This week’s series between the Orioles and Seattle features a switch-hitting superstar catcher emerging as a legitimate MVP candidate.
It also includes Adley Rutschman, whose three-hit effort in Tuesday’s 5-1 win is the latest data point of hope that a much-needed turnaround is finally coming. But we’ve been pointing to isolated outputs like this for a long while now.
Seeing what Cal Raleigh, 28, is doing for the Mariners — 23 home runs and a .999 on-base plus slugging percentage through June 3 — reminds of the value the 27-year-old Rutschman is supposed to bring to the Orioles and did for the first two calendar years of his career. While we enthusiastically linked Rutschman’s major league debut with Baltimore’s midseason ascent to contention in 2022, the club’s precipitous fall dating back to last summer coincides with the collapse of his own performance. That’s not to suggest the Orioles’ woes are solely Rutschman’s fault, but a two-time All-Star selection and fringe MVP candidate — he finished 12th in AL voting in 2022 and ninth in 2023 — regressing to someone with bottom-10 production among qualified major league hitters since last July has been disastrous.
It’s a decline no one has been able to fully comprehend, let alone reverse as May marked the fifth consecutive full month of baseball in which Rutschman produced an average (.182) below .230 and an OPS (.561) under .695. He produced an OPS of at least .770 in 12 of the 13 full months of baseball prior to that, reflecting how consistent he’d been over his first two seasons. Entering Wednesday, Rutschman owns a slash line of .202/.291/.309 and just nine home runs over his last 499 plate appearances going back to July 1, 2024.
That’s not a slump; that’s now a quarter of his major league career.
While undoubtedly continuing to troubleshoot behind the scenes, the Orioles have done as little as possible to draw attention to Rutschman’s prolonged struggles as he has batted no lower than fifth in the order since this all began last summer and has remained the primary No. 2 hitter in the order in 2025. Whether that’s a deliberate attempt to continue showing confidence in the former first overall pick or pure stubbornness from management, Baltimore ranks 28th in the majors in OPS from the No. 2 spot in the order this season. The Orioles also rank 28th in OPS from the catcher position, a problem that goes beyond Rutschman with injured backup Gary Sanchez proving to be a bad $8.5 million investment this past offseason.
The optimist will try to point to Rutschman’s “expected” stats suggesting bad luck and a 2025 profile — which includes superb chase and whiff rates as well as an improved walk rate — that has looked better than what we saw over the second half of last year, but one should’t need to look so hard to find positives for someone deemed worthy to pick over future Kansas City superstar shortstop Bobby Witt Jr. six years ago.
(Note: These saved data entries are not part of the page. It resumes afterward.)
/-- Re-evaluates the tier of string `i` (R28). -/
def retierStr (s : State) (i : Nat) : State :=
  let old := (s.strAt i).tier
  let new := tierOf s i
  let s :=
    if old == new then s
    else
      let s := s.modStr i fun x => { x with tier := new }
      let s := record s 0x12 srcSup (if new.code < old.code then lvWarn else lvInfo) i old.code new.code
      forceTier s i old new
  if permanentLoss s i then retireStr s i 28 else s

/-- Re-evaluates every tier, at each retirement and restoration (R28). Tiers are held through a SUP handover (R29). The
loss of a shared unit of the tier P set takes a unit in a role to SAFE-HOLD (R567). -/
def retier (s : State) : State :=
  let s := (List.range s.strings).foldl retierStr s
  if sharedLost s && s.unit.isRole then enterSafeHold s 567 else s

/-- What the retirement of a unit does besides lowering tiers (*Retirable units*, effect column). -/
def retireEffect (s : State) (u : Nat) : State :=
  match u / 256 with
  | 1 =>
    let n := u % 256
    s.modHvi (n / 2) fun h => { h with single := true, measuring := 1 - n % 2 }
  | 3 =>
    let n := u % 256
    s.modRing (n / 32) fun r => { r with linksOff := (n % 32) :: r.linksOff.filter (· ≠ n % 32), twoEnded := true }
  | 5 => s.modPhase (u % 256) fun p => { p with enabled := false, gatedOff := true }
  | 8 => s.modTi (u % 256) fun x => { x with broken := true }
  | 9 => s.modEf (u % 256) fun e => { e with retired := true, state := .off }
  | 0xA => s.setCee fun c => { c with cells := c.cells.map fun e => (e.1, { e.2 with stale := true }) }
  | _ => s

/-- Retires unit `u` with a reason: 0 test failed, 1 third transient, 2 owning rule, 3 clock loss. -/
def retireUnit (s : State) (u reason : Nat) : State :=
  if s.retired u then s
  else
    let s := s.setFlt fun f =>
      { f with retired := (u, reason) :: f.retired, susp := f.susp.filter (fun e => e.unit ≠ u)
               transients := f.transients.filter fun e => e.1 ≠ u }
    retier (retireEffect (record s 0x22 (unitSource u) lvErr u reason 0) u)

/-- A detected error charged to unit `u` by rule `rule` (R493 to R496): recorded; the unit is suspended and its test
starts, at most 8 at once; on a unit already suspended it only adds to the count. -/
def detected (s : State) (u rule detail : Nat) : State :=
  let s := record s 0x20 (unitSource u) lvWarn u rule detail
  if s.retired u then s
  else if s.suspended u then s.setFlt fun f => { f with transients := (u, s.clk) :: f.transients, errors := f.errors + 1 }
  else s.setFlt fun f =>
    { f with errors := f.errors + 1
             susp := f.susp ++ [{ unit := u, since := s.clk
                                  testing := decide ((f.susp.filter (·.testing)).length < 8), restoring := false }] }

/-- The FLC of ring `i` runs (*Clock domains*; R85). -/
def ringRuns (s : State) (i : Nat) : Bool :=
  s.isStr i && s.pwr.state != .retention && s.pwr.state != .unpowered && s.unit != .off && !s.clockLost .ring

/-- A partner commands strings, as its beats say. -/
def partnerCommands (s : State) : Bool := s.red.present && (s.red.beat.role == 3 || s.red.beat.role == 4)

/-- This unit is the master of its rings (R85, R95): the unit in the ACTIVE role or SOLO; outside a role only where no
partner commands. -/
def ringMaster (s : State) : Bool :=
  s.unit.commands || ((s.unit == .safeHold || s.unit == .recovery || s.unit == .boot) && !partnerCommands s)

end Sys2Proof.Machine
end

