-- ==== Sys2Proof/Machine/Records.lean ====
section
/-! DEFINITION. Configuration records: layout, ranges and defaults of each, and the quantities the machine reads from them.
A field for which the manual gives no default reads 0 until it is set (log entry 5). -/

namespace Sys2Proof.Machine

/-- The first byte of a per-string record names the string. -/
def forString (fs : List Field) (i : Nat) (b : Bytes) : Bytes :=
  if b.isEmpty then putAt (defaults fs) 0 (leU 1 i) else b

/-- The string a record names at offset 0 lies in the population. -/
def popString (s : State) (p : Bytes) : Option Nat := must (decide (getU p 0 1 < s.strings ∨ 8 ≤ getU p 0 1)) 0

/-- Number of set bits of a byte. -/
def popCount8 (n : Nat) : Nat := ((List.range 8).filter fun k => n.testBit k).length

/-! ## *Converter configuration* (08_converter_control.md R253) -/

def cnvFields : List Field :=
  [uf 0 1 0 7 0, uf 1 1 0 1 0, uf 2 1 0 127 0, uf 3 1 0 15 15, uf 4 4 20000 250000 100000, uf 8 2 0 65535 0,
    uf 10 2 1600 64000 6400, uf 12 2 1600 64000 6400, uf 14 2 100 2000 200, uf 16 2 5000 9500 9000,
    uf 18 2 100 800 800, uf 20 2 500 2000 1200, uf 22 1 100 150 125, rsv 23 1] ++
  [uf 24 2 50 800 200, uf 26 1 1 16 4, uf 27 1 4 64 8, uf 28 2 1 500 50, uf 30 2 1 100 10, uf 32 4 1000 1000000 0,
    uf 36 4 100 100000 4000, uf 40 2 1 3600 60, uf 42 2 100 30000 2000, uf 44 2 1 100 10, uf 46 2 10 10000 1000,
    uf 48 4 1000 400000 40000, uf 52 2 100 10000 2000, uf 54 2 1 600 10, uf 56 4 0 10000 500, rsv 60 4]

def cnvCfg (s : State) (i : Nat) : Bytes := forString cnvFields i (s.convAt i).cfg

/-- The string follows SYNC_IN (R226). -/
def syncMode (s : State) (i : Nat) : Bool := getU (cnvCfg s i) 1 1 == 1

/-- Switching frequency, Hz: configured, or that of SYNC_IN over its last 16 periods (R226). -/
def fSw (s : State) (i : Nat) : Nat :=
  let l := (s.convAt i).syncPeriods
  if syncMode s i && !l.isEmpty && l.sum != 0 then min 250000 (max 20000 (nsS * l.length / l.sum)) else getU (cnvCfg s i) 4 4
/-- Carrier period in taps of 31.25 ps (R221). -/
def nSw (s : State) (i : Nat) : Nat := 32000000000 / fSw s i
/-- Switching period in ns. -/
def tSwNs (s : State) (i : Nat) : Nat := nsS / fSw s i
/-- Duty bounds in units of 2⁻³¹. -/
def dMin (s : State) (i : Nat) : Int := getU (cnvCfg s i) 14 2 * 2 ^ 31 / 10000
def dMax (s : State) (i : Nat) : Int := getU (cnvCfg s i) 16 2 * 2 ^ 31 / 10000
/-- Phase current limit and full scale, in 10 mA. -/
def iPhaseMax (s : State) (i : Nat) : Nat := getU (cnvCfg s i) 18 2 * 10
def iPhaseFs (s : State) (i : Nat) : Nat := getU (cnvCfg s i) 20 2 * 10
def cbcLimit (s : State) (i : Nat) : Nat := getU (cnvCfg s i) 22 1
def brakeThr (s : State) (i : Nat) : Nat := getU (cnvCfg s i) 24 2 * 10
def brakeMax (s : State) (i : Nat) : Nat := getU (cnvCfg s i) 26 1
def detectN (s : State) (i : Nat) : Nat := getU (cnvCfg s i) 27 1
/-- A/ms. -/
def slewRate (s : State) (i : Nat) : Nat := getU (cnvCfg s i) 28 2
def rampStop (s : State) (i : Nat) : Nat := getU (cnvCfg s i) 30 2
/-- mΩ, J, s, ms, µA. -/
def rPc (s : State) (i : Nat) : Nat := getU (cnvCfg s i) 32 4
def ePcMax (s : State) (i : Nat) : Nat := getU (cnvCfg s i) 36 4
def tauPc (s : State) (i : Nat) : Nat := getU (cnvCfg s i) 40 2
def tPcMax (s : State) (i : Nat) : Nat := getU (cnvCfg s i) 42 2
def iPcDone (s : State) (i : Nat) : Nat := getU (cnvCfg s i) 44 2 * 100000
def ssRate (s : State) (i : Nat) : Nat := getU (cnvCfg s i) 46 2
def pSs (s : State) (i : Nat) : Nat := getU (cnvCfg s i) 48 4
def ssMargin (s : State) (i : Nat) : Nat := getU (cnvCfg s i) 52 2
def ssRetryS (s : State) (i : Nat) : Nat := getU (cnvCfg s i) 54 2
def rDroop (s : State) (i : Nat) : Nat := getU (cnvCfg s i) 56 4
def ilSlot (s : State) (i : Nat) : Nat := getU (cnvCfg s i) 2 1
def syncPhase (s : State) (i : Nat) : Nat := getU (cnvCfg s i) 8 2

/-- Checks beyond the ranges: at least two legs, a whole number of taps in TSU mode, full scale 1.25 × i_phase_max. -/
def cnvCheck (p : Bytes) : Option Nat :=
  firstBad [must (decide (2 ≤ popCount8 (getU p 3 1))) 3,
    must (getU p 1 1 == 1 || 32000000000 % getU p 4 4 == 0) 4,
    must (decide (5 * getU p 18 2 ≤ 4 * getU p 20 2)) 20]

/-! ## *Estimator configuration* (05_cell_estimation.md R152) -/

def estFields : List Field :=
  [uf 0 1 0 7 0, uf 1 1 0 3 0, uf 2 1 0 15 15, uf 3 1 0 50 20, uf 4 4 0 0xFFFFFFFF 0, uf 8 2 0 65535 2800,
    uf 10 2 0 65535 3600, uf 12 2 0 65535 500, uf 14 2 0 65535 9500, uf 16 4 0 250000 250000, uf 20 4 0 320000 320000] ++
  (List.range 8).map (fun k => sf (24 + 2 * k) 2 (-32768) 32767 0) ++
  (List.range 8).map (fun k => uf (40 + 2 * k) 2 0 1000 0) ++
  (List.range 8).map (fun k => uf (56 + 2 * k) 2 0 1000 0) ++
  [uf 72 4 3600 604800 86400, uf 76 2 60 600 90, uf 78 2 100 20000 1000, uf 80 4 0 0xFFFFFFFF 0,
    uf 84 4 0 0xFFFFFFFF 0, uf 88 4 0 0xFFFFFFFF 0, uf 92 4 0 0xFFFFFFFF 0, uf 96 4 0 0xFFFFFFFF 300,
    uf 100 2 0 65535 2500, uf 102 2 1 100 5, uf 104 4 0 0xFFFFFFFF 0, uf 108 4 0 0xFFFFFFFF 0,
    uf 112 4 0 0xFFFFFFFF 0, rsv 116 12]

def estCfg (s : State) (i : Nat) : Bytes := forString estFields i (s.estAt i).cfg

/-- Checks beyond the ranges: i_peak_max at least i_cont_max, derate_t strictly ascending. -/
def estCheck (p : Bytes) : Option Nat :=
  firstBad ([must (decide (getU p 16 4 ≤ getU p 20 4)) 20] ++
    (List.range 7).map fun k => must (decide (getS p (24 + 2 * k) 2 < getS p (26 + 2 * k) 2)) (26 + 2 * k))

/-- mA. -/
def iContMax (s : State) (i : Nat) : Nat := getU (estCfg s i) 16 4
def iPeakMax (s : State) (i : Nat) : Nat := getU (estCfg s i) 20 4
def modelSlot (s : State) (i : Nat) : Nat := getU (estCfg s i) 1 1
def estFlag (s : State) (i k : Nat) : Bool := getBit (estCfg s i) 2 k
def sigmaK (s : State) (i : Nat) : Nat := getU (estCfg s i) 3 1
def anchorInterval (s : State) (i : Nat) : Nat := getU (estCfg s i) 72 4 * nsS
def restDuration (s : State) (i : Nat) : Nat := getU (estCfg s i) 76 2 * nsS
def rejectLimit (s : State) (i : Nat) : Nat := getU (estCfg s i) 102 2
/-- The module sensor of channel `c` (sensor_map). -/
def sensorOf (s : State) (i c : Nat) : Nat := getU (estCfg s i) 104 12 / 8 ^ c % 8

/-! ## *Dispatch configuration* (07_balancing_dispatch.md R213) -/

def dspFields : List Field :=
  [uf 0 2 0 1000 100, sf 2 2 (-32768) 32767 3500, sf 4 2 (-32768) 32767 4500, uf 6 1 0 100 50, uf 7 1 0 3 3,
    uf 8 2 9000 10000 9850, rsv 10 2, uf 12 4 1 100000 1000, uf 16 4 100 600000 5000, rsv 20 4]

def dspCfg (s : State) : Bytes := orDefault dspFields s.dsp.cfg
def dspCheck (p : Bytes) : Option Nat := must (decide (getS p 2 2 < getS p 4 2)) 4
/-- Converter efficiency as a fraction. -/
def etaC (s : State) : Rat := (getU (dspCfg s) 8 2 : Rat) / 10000

/-! ## *Dispatch request* (R204) -/

/-- The request in force. -/
def reqInForce (s : State) : Option Bytes := s.dsp.force.map (·.req)
def reqMode (b : Bytes) : Nat := getU b 4 1
/-- v_set in mV. -/
def reqV (b : Bytes) : Nat := getU b 24 4

/-! ## *Time configuration* (14_time.md R426) -/

def timFields : List Field :=
  [uf 0 1 0 127 0, uf 1 1 0 3 3, uf 2 1 0 3 1, uf 3 1 0 3 0, uf 4 2 0 0x7FFF 0x4000, uf 6 2 1 900 100,
    sf 8 4 (-2147483648) 2147483647 0, sf 12 4 (-2147483648) 2147483647 0, uf 16 4 1 1000000 1000, uf 20 4 60 86400 14400,
    uf 24 2 0 255 37, uf 26 2 0 65535 0, rsv 28 4]

def timCfg (s : State) : Bytes := orDefault timFields s.tsu.cfg

/-- The network port of a PTP source. -/
def srcPort : TimeSource → Option Nat | .neta => some 0 | .netb => some 1 | .pps => none

/-- UTC offset in s (R411): the selected grandmaster's while its Announce messages mark it valid, else the configured one. -/
def utcOffset (s : State) : Nat :=
  let m := (s.tsu.src.bind srcPort).bind fun p => (s.tsu.ports.getD p {}).master
  (m.bind (·.utc)).getD (getU (timCfg s) 24 2)

/-! ## *Tone plan* (06_impedance_thermal.md R155) -/

def planTones (p : Bytes) : Nat := getU p 1 1
def planWindow (p : Bytes) : Nat := getU p 2 1 * nsS
def planEpoch (p : Bytes) : Nat := getU p 8 8 * nsS + getU p 16 4
/-- Frequency in mHz, amplitude in 0.01 % of i_cont_max, phase in 2⁻¹⁶ turn. -/
def toneFreq (p : Bytes) (k : Nat) : Nat := getU p (24 + 8 * k) 4
def toneAmp (p : Bytes) (k : Nat) : Nat := getU p (28 + 8 * k) 2
def tonePhase (p : Bytes) (k : Nat) : Nat := getU p (30 + 8 * k) 2
def planHas (p : Bytes) (i : Nat) : Bool := getBit p 4 i

/-- Antiphase pairs (R158): the lower and higher string of pair `k`, and their number. -/
def pairStrings (s : State) (k : Nat) : Nat × Nat :=
  match s.variant with | .kzv4096 => (k, k + 4) | .kzv1024 => (0, 1)
def pairCount (s : State) : Nat := match s.variant with | .kzv4096 => 4 | .kzv1024 => 1
/-- The pair of string `i`. -/
def pairOf (s : State) (i : Nat) : Nat := match s.variant with | .kzv4096 => i % 4 | .kzv1024 => 0

/-- Envelope of a pair's injection, from 0 to 1 over 100 ms (R161, R162). -/
def envelope (s : State) (k : Nat) : Rat :=
  match (s.tpe.pairs.getD k {}).env with
  | .off => 0
  | .on => 1
  | .rising t => clampR 0 1 (((s.clk - t : Nat) : Rat) / (100 * nsMs : Nat))
  | .falling t => clampR 0 1 (1 - ((s.clk - t : Nat) : Rat) / (100 * nsMs : Nat))

/-- Scale of string `i`'s tones: the pair's scale for its side. -/
def toneScale (s : State) (i : Nat) : Rat :=
  let k := pairOf s i
  let p := s.tpe.pairs.getD k {}
  if (pairStrings s k).1 = i then p.scaleLo else p.scaleHi

/-- Amplitude of tone `k` on string `i`, A: plan amplitude × i_cont_max × scale. -/
def toneAmps (s : State) (p : Bytes) (i k : Nat) : Rat :=
  (toneAmp p k : Rat) / 10000 * ((iContMax s i : Rat) / 1000) * toneScale s i

/-- The tone sum of string `i` at TSU instant `t`, A (R161). -/
def toneSum (s : State) (i t : Nat) : Rat :=
  match s.tpe.plan with
  | none => 0
  | some p =>
    let k := pairOf s i
    if !planHas p i then 0
    else
      let psi : Rat := if (pairStrings s k).1 = i then 0 else 1 / 2
      let dt : Rat := ((t : Rat) - (planEpoch p : Nat)) / nsS
      envelope s k * ((List.range (planTones p)).map fun j =>
        toneAmps s p i j * Config.sinTurn ((toneFreq p j : Rat) / 1000 * dt + (tonePhase p j : Rat) / 65536 + psi)).sum

/-- The tone peak of string `i`, A: the sum of its injected amplitudes while its pair injects (R160). -/
def tonePeak (s : State) (i : Nat) : Rat :=
  match s.tpe.plan with
  | none => 0
  | some p =>
    if planHas p i && (s.tpe.pairs.getD (pairOf s i) {}).env != .off then
      ((List.range (planTones p)).map fun j => toneAmps s p i j).sum
    else 0

/-! ## The string junction and its limits (08_converter_control.md R230, R233, R248) -/

/-- Phases that switch or would switch: enabled, not waiting to rejoin, and not suspended but for the test of a sense
channel whose phase runs on its estimate (R248, R251). -/
def splitPhases (s : State) (i : Nat) : List Nat :=
  (enabledPhases s i).filter fun p =>
    (!s.suspended (uPhase p) || (s.phaseAt p).implausible) && !(s.phaseAt p).rejoin

/-- Weighted count of phases: one in estimate mode counts half (R248). -/
def phaseWeight (s : State) (p : Nat) : Rat := if (s.phaseAt p).estimate.isSome then 1 / 2 else 1
def phaseCount (s : State) (i : Nat) : Rat := ((splitPhases s i).map (phaseWeight s)).sum

/-- Current limits of the junction, A: charge and discharge (R233), folded back in a soft start (R240). -/
def junctionLimits (s : State) (i : Nat) : Rat × Rat :=
  let n := phaseCount s i
  let sop := (s.estAt i).sop0
  let hw : Rat := min (n * (iPhaseMax s i : Rat) / 100) ((iPeakMax s i : Rat) / 1000 * n / 4)
  let ss : Rat := match (s.convAt i).softStart with
    | none => hw
    | some _ => if (s.hviAt i).vs ≤ 0 then 0 else (pSs s i : Rat) * 10000 / ((s.hviAt i).vs : Rat)
  (min (min hw ss) ((sop.iChg : Rat) / 1000), min (min hw ss) ((sop.iDis : Rat) / 1000))

/-- I_ref, A: slewed outer output plus tone sum, clamped. -/
def iRef (s : State) (i t : Nat) : Rat :=
  let (c, d) := junctionLimits s i
  clampR (-d) c ((s.convAt i).ref + toneSum s i t)

/-- Setpoint of phase `p`, A: (I_ref + ΔI) / n, a phase in estimate mode at half weight and at most half of
i_phase_max. -/
def phaseSet (s : State) (p t : Nat) : Rat :=
  let i := p / 4
  let n := phaseCount s i
  if n = 0 then 0
  else
    let x := (iRef s i t + (s.le.corr.getD i 0 : Rat) / 65536) / n * phaseWeight s p
    if (s.phaseAt p).estimate.isSome then
      clampR (-((iPhaseMax s i : Rat) / 200)) ((iPhaseMax s i : Rat) / 200) x
    else x

end Sys2Proof.Machine
end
While there’s no reversing that 2019 draft decision, the Orioles getting Rutschman back to being a difference maker and All-Star-caliber player is paramount. Otherwise, scrutiny will only intensify as top prospect and Triple-A catcher Samuel Basallo moves closer to a promotion.
Yes, the presence of both Rutschman and Basallo was once imagined as a great problem for the Orioles to eventually have, but the former trending in the wrong direction for so long is nothing short of alarming. And while the outside world will continue to ponder what’s happened, Rutschman and the Orioles have to figure this out.
How can one trust general manager Mike Elias and the current regime to reverse this club’s overall fortunes for the future if they can’t fix someone who had proven to be such a valuable major league commodity before the last 11 months?
You hope Rutschman’s third three-hit game of the season on Tuesday night is the start of a sustained resurgence, but we’re long past the point of one game being any kind of convincing evidence. And seeing what Raleigh has meant to the Mariners this season only reminds of how far Rutschman has fallen.
Starting turnaround
Since falling a season-worst 18 games below .500 with a loss to Boston in the opener of a May 24 doubleheader, the Orioles have won seven of nine and recorded their first four-game winning streak since late June of last season.
What’s been the difference?
It starts with the rotation as Baltimore starters have pitched to a 1.99 ERA in 54 1/3 innings over the last nine games. And while that stretch including five games against the struggling Red Sox and the AL-worst Chicago White Sox certainly helped, this is easily the best the rotation has looked all season.
At 23-36, the Orioles still have a long way to go to reaching a level warranting more serious discussion about saving their 2025 season, but playing better baseball is always refreshing. The rotation leading the way has been the surprising part.